Stored data:
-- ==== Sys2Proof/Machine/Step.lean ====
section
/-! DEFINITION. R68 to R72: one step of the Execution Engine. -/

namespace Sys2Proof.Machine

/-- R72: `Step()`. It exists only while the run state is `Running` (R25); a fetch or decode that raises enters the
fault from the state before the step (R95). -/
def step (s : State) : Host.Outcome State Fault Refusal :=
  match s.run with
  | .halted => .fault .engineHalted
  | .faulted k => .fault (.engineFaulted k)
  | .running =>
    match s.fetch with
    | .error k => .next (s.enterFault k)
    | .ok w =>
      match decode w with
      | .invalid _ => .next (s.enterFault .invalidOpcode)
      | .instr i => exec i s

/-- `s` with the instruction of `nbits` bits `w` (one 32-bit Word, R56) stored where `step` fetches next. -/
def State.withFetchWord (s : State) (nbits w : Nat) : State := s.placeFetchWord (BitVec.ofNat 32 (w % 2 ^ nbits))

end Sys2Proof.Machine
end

==

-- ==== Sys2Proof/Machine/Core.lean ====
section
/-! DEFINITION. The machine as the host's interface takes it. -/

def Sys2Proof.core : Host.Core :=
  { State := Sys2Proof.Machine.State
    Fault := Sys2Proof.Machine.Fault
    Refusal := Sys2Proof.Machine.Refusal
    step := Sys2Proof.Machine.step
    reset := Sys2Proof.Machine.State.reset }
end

● **Task objective**
What you return should be exactly the lines above, starting at the one with "Execution Engine. -/" and ending at the one with "match decode w with", and nothing else.

● **Answer**
/-! DEFINITION. R68 to R72: one step of the Execution Engine. -/

namespace Sys2Proof.Machine

/-- R72: `Step()`. It exists only while the run state is `Running` (R25); a fetch or decode that raises enters the
fault from the state before the step (R95). -/
def step (s : State) : Host.Outcome State Fault Refusal :=
  match s.run with
  | .halted => .fault .engineHalted
  | .faulted k => .fault (.engineFaulted k)
  | .running =>
    match s.fetch with
    | .error k => .next (s.enterFault k)
    | .ok w =>
      match decode w with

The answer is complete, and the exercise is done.